As shown in fig. 3, for the first interface board, in a preferred embodiment, the first interface board includes: the interface device comprises a first interface board control unit, a first signal switch, a first RS232 interface, a second RS232 interface, a first RS232 interface level conversion chip and a second RS232 interface level conversion chip; the first RS232 interface is connected with the first RS232 interface level conversion chip, and the first RS232 interface level conversion chip is also connected with the first signal switch and the first interface board control unit; the second RS232 interface is connected to the second RS232 interface level conversion chip, and the second RS232 interface level conversion chip is further connected to the first signal switch and the first interface board control unit; the first RS232 interface is used for being connected with a laboratory instrument, and the second RS232 interface is used for being connected with an upper computer. Preferably, the first interface board further includes: the first signal switch, the first Ethernet interface, the second Ethernet interface, the first Ethernet interface chip and the second Ethernet interface chip are connected with the first signal switch; the first Ethernet interface is connected with the first Ethernet interface chip, and the first Ethernet interface chip is also connected with the first interface board control unit; the second ethernet interface is connected with the second ethernet interface chip, and the second ethernet interface chip is further connected with the first interface board control unit; the first Ethernet interface is used for being connected with a laboratory instrument, and the second Ethernet interface is used for being connected with an upper computer.
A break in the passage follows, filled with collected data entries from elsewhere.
-- ==== Sys2Proof/Certificates/Slice0/Obligations.lean ====
section
/-!
DEFINITION. The statements for the provers. Each is about every state and every operand unless it says otherwise; the
terms they share come first.
-/
namespace Sys2Proof.Claim
open Sys2Proof Sys2Proof.Machine

/-! ## Shared terms -/

/-- Nothing that comes ahead of an instruction's own checks stands in its way: its context may issue, the launch declares
every register and selector it names, it is no privileged access, no register it reads has a parity error, correctable or
not, and the queue its command enters has room (R25, R88, R147). -/
def Clear (i : Instr) (s : State) : Prop :=
  s.issuing = true ∧ rangeFault s.here.role i = none ∧ privFault i = none
    ∧ (∀ r ∈ readCodes i, r ∉ s.me.badRegs ∧ r ∉ s.me.softRegs) ∧ queueFull s.here i = false

/-- The state with xd written in the issuing context and its PC n bytes on; a write to x0 is discarded (R73). -/
def wrote (s : State) (rd : XReg) (v : Word) (n : Nat) : State :=
  s.onMe fun c => { c.wx rd v with pc := c.pc + BitVec.ofNat 32 n }

/-- The state with the PC of the issuing context n bytes on. -/
def moved (s : State) (n : Nat) : State := s.onMe fun c => { c with pc := c.pc + BitVec.ofNat 32 n }

/-- The bytes of an instruction with operand b: a literal adds one word (R76, R80). -/
def bytesOf : Src → Nat
  | .reg _ => 4
  | .lit _ => 8

/-- With nothing in its way, instruction i writes v to xd, moves on by n bytes and changes nothing else. -/
def Writes (i : Instr) (s : State) (rd : XReg) (v : Word) (n : Nat) : Prop :=
  Clear i s → exec i s = .next (wrote s rd v n)

/-- 1 for true and 0 for false. -/
def oneIf (p : Prop) [Decidable p] : Word := if p then 1 else 0

/-- A byte of the scratchpad of a core. -/
def byteAt (s : State) (p : Site) (a : Nat) : Byte := memGet (s.core p).scratch.mem a

/-- Every byte of every scratchpad, of edge memory and of host memory reads as before. -/
def SameMemory (s t : State) : Prop :=
  (∀ p a, byteAt t p a = byteAt s p a) ∧ (∀ a, memGet t.edge a = memGet s.edge a) ∧ ∀ a, memGet t.host a = memGet s.host a

/-- The checks of a scalar access pass, and it meets no absent page (R116 to R120, R398). -/
def Reaches (s : State) (acc : Access) (ea n : Nat) : Prop :=
  accessFault s.here s.cur.2 acc ea n = none ∧ absent s.here ea n = false

/-- A transfer to the target passes R78. -/
def MayJump (s : State) (target : Word) : Prop :=
  target.toNat % 4 = 0 ∧ oneRegion s.here.role s.cur.2 .fetch target.toNat 4 = true

/-- A record of n bytes at a passes its checks: alignment, one region that permits the load, no write lock, no uncorrectable
error, no absent page (R116, R118, R120, R398). -/
def Readable (s : State) (a : Word) (align n : Nat) : Prop :=
  a.toNat % align = 0 ∧ oneRegion s.here.role s.cur.2 .load a.toNat n = true ∧ lockFault s.here a.toNat n false = none
    ∧ badWord s.here a.toNat n = none ∧ absent s.here a.toNat n = false

/-- No word with an error, correctable or not, among n bytes from a of a core (R120). -/
def Sound (c : Core) (a n : Nat) : Prop := ∀ w ∈ c.scratch.bad ++ c.scratch.soft, ¬ (w < a + n ∧ a < w + 8)

/-- The effective address of a load or store: (xa + sext(off11) × size) mod 2^32 (R116). -/
def eaOf (s : State) (ra : XReg) (off : BitVec 11) (size : Nat) : Nat :=
  ((s.me.rx ra).toNat + (BitVec.ofInt 32 (off.toInt * size)).toNat) % 2 ^ 32

/-- The state in which context k of the core at p has its turn, the turns in `rest` still to come. -/
def atTurn (s : State) (p : Site) (k : CtxNo) (rest : List Turn) : State := { s with agenda := rest, cur := (p, k) }

/-- The turn of a context that issues: it may, no asynchronous fault is due for delivery, and the words it fetches lie on
no absent page (R143, R148, R398). -/
def Issues (u : State) : Prop :=
  u.issuing = true ∧ (u.me.tlevel ≠ 0 ∨ u.me.pending = []) ∧ fetchStalls u = false

/-- No access of the core is still to be performed, and none of its contexts has read a line ahead (log entry 4). -/
def Unhurried (u : State) : Prop := u.here.late = [] ∧ u.here.scratch.ahead = []

/-- No access of the core is still to be performed, and no message of it is under way (log entry 4). -/
def Alone (u : State) : Prop := u.here.late = [] ∧ u.here.msg.out = []
/-- What a context has issued that is still to be performed. -/
def inFlight (k : CtxNo) (serial : Nat) (op : LateOp) : Late :=
  { ctx := k, serial := serial, op := op, hold := false, inner := false, fenced := false }

/-- A context issues, the bytes at its PC decode to i, and i's words may all be fetched and hold no uncorrectable error (R78,
R120). -/
def Fetches (u : State) (i : Instr) : Prop :=
  Issues u ∧ fetchBad u = none ∧ ∃ tail, decode (u.here.bytes u.me.pc.toNat 12) = some (i, tail)
    ∧ ∀ j, 4 * j + tail.length < 12 → fetchFault u (u.me.pc.toNat + 4 * j) = none

end Sys2Proof.Claim

open Sys2Proof Sys2Proof.Machine Sys2Proof.Claim

/-! ## The ALU and immediates -/

/-- R112: each ALU instruction, with a register or a literal as operand b, completes with the result the table gives, and
changes nothing else; x0 as destination discards it. -/
def Obligations.AluResults : Prop :=
  ∀ (s : State) (rd ra : XReg) (b : Src),
    let a := s.me.rx ra
    let v := s.me.src b
    let sh := v.toNat % 32
    let n := bytesOf b
    Writes (.add rd ra b) s rd (BitVec.ofInt 32 (a.toInt + v.toInt)) n
    ∧ Writes (.sub rd ra b) s rd (BitVec.ofInt 32 (a.toInt - v.toInt)) n
    ∧ Writes (.and rd ra b) s rd (a &&& v) n
    ∧ Writes (.or rd ra b) s rd (a ||| v) n
    ∧ Writes (.xor rd ra b) s rd (a ^^^ v) n
    ∧ Writes (.andn rd ra b) s rd (a &&& ~~~v) n
    ∧ Writes (.shl rd ra b) s rd (BitVec.ofNat 32 (a.toNat * 2 ^ sh)) n
    ∧ Writes (.shr rd ra b) s rd (BitVec.ofNat 32 (a.toNat / 2 ^ sh)) n
    ∧ Writes (.sra rd ra b) s rd (BitVec.ofInt 32 (a.toInt / 2 ^ sh)) n
    ∧ Writes (.rotl rd ra b) s rd ((a <<< sh) ||| (a >>> (32 - sh))) n
    ∧ Writes (.slt rd ra b) s rd (oneIf (a.toInt < v.toInt)) n
    ∧ Writes (.sltn rd ra b) s rd (oneIf (a.toNat < v.toNat)) n
    ∧ Writes (.min rd ra b) s rd (if v.toInt < a.toInt then v else a) n
    ∧ Writes (.max rd ra b) s rd (if a.toInt < v.toInt then v else a) n
    ∧ Writes (.minn rd ra b) s rd (if v.toNat < a.toNat then v else a) n
    ∧ Writes (.maxn rd ra b) s rd (if a.toNat < v.toNat then v else a) n
    ∧ Writes (.mul rd ra b) s rd (BitVec.ofInt 32 (a.toInt * v.toInt)) n
    ∧ Writes (.mulh rd ra b) s rd (BitVec.ofInt 32 (a.toInt * v.toInt / 2 ^ 32)) n
    ∧ Writes (.mulhn rd ra b) s rd (BitVec.ofNat 32 (a.toNat * v.toNat / 2 ^ 32)) n
    ∧ (∀ k ≤ 31, 2 ^ (31 - k) ≤ a.toNat → a.toNat < 2 ^ (32 - k) → Writes (.clz rd ra) s rd (BitVec.ofNat 32 k) 4)
    ∧ (a = 0 → Writes (.clz rd ra) s rd 32 4)
    ∧ (∀ k ≤ 31, a.getLsbD k = true → (∀ j < k, a.getLsbD j = false) → Writes (.ctz rd ra) s rd (BitVec.ofNat 32 k) 4)
    ∧ (a = 0 → Writes (.ctz rd ra) s rd 32 4)
    ∧ Writes (.popc rd ra) s rd (BitVec.ofNat 32 (((List.range 32).filter a.getLsbD).length)) 4

/-- R113: a division by a nonzero divisor rounds toward zero, the remainder takes the sign of the dividend, and the one
overflow gives 0x8000_0000 and 0; a zero divisor, a literal zero too, traps with DIVZERO, EVAL the dividend, EPC the divide. -/
def Obligations.DivisionResults : Prop :=
  ∀ (s : State) (rd ra : XReg) (b : Src),
    let a := s.me.rx ra
    let v := s.me.src b
    let n := bytesOf b
    let wraps := a.toInt = -2 ^ 31 ∧ v.toInt = -1
    (v ≠ 0 →
      Writes (.div rd ra b) s rd (if wraps then 0x80000000 else BitVec.ofInt 32 (a.toInt.tdiv v.toInt)) n
      ∧ Writes (.rem rd ra b) s rd
          (if wraps then 0 else BitVec.ofInt 32 (a.toInt - v.toInt * a.toInt.tdiv v.toInt)) n
      ∧ Writes (.divn rd ra b) s rd (BitVec.ofNat 32 (a.toNat / v.toNat)) n
      ∧ Writes (.remn rd ra b) s rd (BitVec.ofNat 32 (a.toNat % v.toNat)) n)
    ∧ (v = 0 → ∀ i ∈ [Instr.div rd ra b, .rem rd ra b, .divn rd ra b, .remn rd ra b], Clear i s →
        exec i s = .next (s.takeTrap s.cur.1 s.cur.2 false { code := 0x05, sub := 0, aux := 0, val := a } s.me.pc))

/-- R114: BEXT extracts and BINS inserts the field that operand b describes. -/
def Obligations.BitFieldResults : Prop :=
  ∀ (s : State) (rd ra : XReg) (b : Src),
    let a := s.me.rx ra
    let v := s.me.src b
    let pos := v.toNat % 2 ^ 5
    let len := v.toNat / 2 ^ 5 % 2 ^ 5 + 1
    let mask := BitVec.ofNat 32 ((2 ^ len - 1) * 2 ^ pos)
    Writes (.bext rd ra b) s rd (BitVec.ofNat 32 (a.toNat / 2 ^ pos % 2 ^ len)) (bytesOf b)
    ∧ Writes (.bins rd ra b) s rd ((s.me.rx rd &&& ~~~mask) ||| (BitVec.ofNat 32 (a.toNat * 2 ^ pos) &&& mask)) (bytesOf b)

/-- R115, R81: each immediate instruction completes with the result the table gives and changes nothing else. -/
def Obligations.ImmediateResults : Prop :=
  ∀ (s : State) (rd ra : XReg) (imm : BitVec 16) (sh : BitVec 5),
    let a := s.me.rx ra
    Writes (.addi rd ra imm) s rd (BitVec.ofInt 32 (a.toInt + imm.toInt)) 4
    ∧ Writes (.andi rd ra imm) s rd (a &&& BitVec.ofNat 32 imm.toNat) 4
    ∧ Writes (.ori rd ra imm) s rd (a ||| BitVec.ofNat 32 imm.toNat) 4
    ∧ Writes (.xori rd ra imm) s rd (a ^^^ BitVec.ofNat 32 imm.toNat) 4
    ∧ Writes (.slti rd ra imm) s rd (oneIf (a.toInt < imm.toInt)) 4
    ∧ Writes (.sltni rd ra imm) s rd (oneIf (a.toNat < (BitVec.ofInt 32 imm.toInt).toNat)) 4
    ∧ Writes (.lui rd imm) s rd (BitVec.ofNat 32 (imm.toNat * 2 ^ 16)) 4
    ∧ Writes (.shli rd ra sh) s rd (BitVec.ofNat 32 (a.toNat * 2 ^ sh.toNat)) 4
    ∧ Writes (.shri rd ra sh) s rd (BitVec.ofNat 32 (a.toNat / 2 ^ sh.toNat)) 4
    ∧ Writes (.srai rd ra sh) s rd (BitVec.ofInt 32 (a.toInt / 2 ^ sh.toNat)) 4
In this embodiment, the first RS232 interface and the first ethernet interface serve as instrument interfaces for connecting laboratory instruments, and the second RS232 interface and the second ethernet interface serve as upper computer interfaces for connecting an upper computer.

Specifically, in the present invention, the first interface board is an RS232+ ethernet interface board, and preferably, the first interface board control unit is an F4-series MCU chip using ST (semiconductor by law). SN65C3232EDR is adopted as a first RS232 interface level conversion chip and a second RS232 interface level conversion chip. LAN8720A is used as the first ethernet chip and the second ethernet chip, TS5a23166DCUR is used as the signal switch for RS232 signal, i.e. the first signal switch, and TS3L110DR is used as the ethernet signal switch, i.e. the second signal switch.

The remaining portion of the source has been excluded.